Once the scoring is over, a preferred vendor designation is made. Most software selection committees will notify all participating vendors that a preferred vendor has been named. With the preferred vendor designation, the vendor and implementation due diligence process begins. Vendor viability assessment will include a company financial performance report, credit rating review, review for contingencies (such as existing or threatened litigation) and overall company assessment. Note that privately held companies will probably not provide you financial statements which they often regard as confidential, however, they generally do provide assurances of profitability and financial position if they are comfortable in those positions. The more time consuming task will involve a review of the vendors proposed implementation process. It is incumbent upon the buyer to make sure the implementation plan and cost estimate is complete and without omissions. As any software vendor is only as good as the consultant assigned to your engagement, I strongly recommend receiving resumes and meeting the proposed consultants before committing to the software purchase contract.

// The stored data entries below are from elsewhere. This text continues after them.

/-- Color 0 is the complement of color 1 inside the cell and the same outside. -/
theorem drawChar_pixel_false {x' y' : Nat} (hx' : x' < 128) (hy' : y' < 64) :
    (drawChar c x y ch false m).pixel c x' y' =
      if inCell x y x' y' then !(drawChar c x y ch true m).pixel c x' y' else (drawChar c x y ch true m).pixel c x' y' := by
  rw [drawChar_pixel c x y hc false m hx' hy', drawChar_pixel c x y hc true m hx' hy']
  by_cases h : inCell x y x' y'
  · simp only [if_pos h, glyphColor_false]
  · simp only [if_neg h]

/-- Drawing a glyph again changes no byte: its cell already shows it. -/
theorem drawChar_drawChar_read (color : Bool) {a : Nat} (ha : a < 1024) :
    (drawChar c x y ch color (drawChar c x y ch color m)).read c a = (drawChar c x y ch color m).read c a := by
  refine Memory.read_eq_of_pixel (fun x' hx' y' hy' => ?_) ha
  simp only [drawChar_pixel c x y hc color _ hx' hy']
  by_cases h : inCell x y x' y'
  · simp only [if_pos h]
  · simp only [if_neg h]

end

/-- Settles O21: by the two laws above, the second for each color. -/
theorem glyphInverseLaw : Obligations.GlyphInverseLaw := by
  intro x y ch s hfirst hlast
  have hc : hasGlyph ch := ⟨hfirst, hlast⟩
  refine ⟨_, _, exec_drawChar x y ch false s, exec_drawChar x y ch true s,
    fun x' y' hx' hy' => drawChar_pixel_false s.cfg x y hc s.fb hx' hy', fun color => ?_⟩
  cases color with
  | false => exact ⟨_, exec_drawChar x y ch false _, fun a => drawChar_drawChar_read s.cfg x y hc s.fb false⟩
  | true => exact ⟨_, exec_drawChar x y ch true _, fun a => drawChar_drawChar_read s.cfg x y hc s.fb true⟩

/-! ## DRAW_STRING (R88) -/

/-- Characters drawn in turn, each with its number `k` in the text: at `(x + 6k, y)`. -/
def drawChars (c : Cfg) (x y : Int) (on : Bool) (ps : List (Byte × Nat)) (m : Memory) : Memory :=
  ps.foldl (fun m p => drawChar c (x + (6 * p.2 : Nat)) y p.1 on m) m

/-- DRAW_STRING over a text with its terminator: the characters before it are drawn, and the command completes. -/
theorem exec_drawString_terminated (x y : Int) (on : Bool) {t rest : List Byte} {s : State}
    (htext : s.text = t ++ 0 :: rest) (ht : ∀ b ∈ t, b ≠ 0) :
    exec (.drawString x y on) s =
      .next (State.complete .ok { s with text := rest, fb := drawChars s.cfg x y on t.zipIdx s.fb }) := by
  have hdrawn := foldl_drawNext s.cfg x y on t 0 (s.startString x y on) rfl (by simp) rfl rfl
  rw [exec_drawString, htext, drawText_append t _ ht, drawText_terminator]
  exact congrArg Host.Outcome.next (congrArg (fun u => State.complete .ok { u with text := rest }) hdrawn)

/-- Settles O22: the text is drawn up to its terminator. -/
theorem drawStringDrawsItsCharactersSixApart : Obligations.DrawStringDrawsItsCharactersSixApart :=
  fun x y on => ⟨rfl, fun _ _ _ htext ht => exec_drawString_terminated x y on htext ht⟩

The final software selection step is negotiation. It's important to recognize that software sales people are experienced and well versed in software negotiation. They perform this service routinely and are highly compensated on the results they achieve for their employer. On the other hand, most CRM software buyers may endure one or two negotiation experiences in their professional career which inherently puts them at a disadvantage. The GSA schedule can neutralize negotiation tactics by mandating a best price in advance. Even if the vendor doesn't participate on the GSA schedule (and many don't), the price conclusions reached with prior government agencies can be reviewed for a meaningful comparison point. Armed with this information, price negotiation can be minimized so that more time can be spent on tying vendor payment to implementation milestones and project success.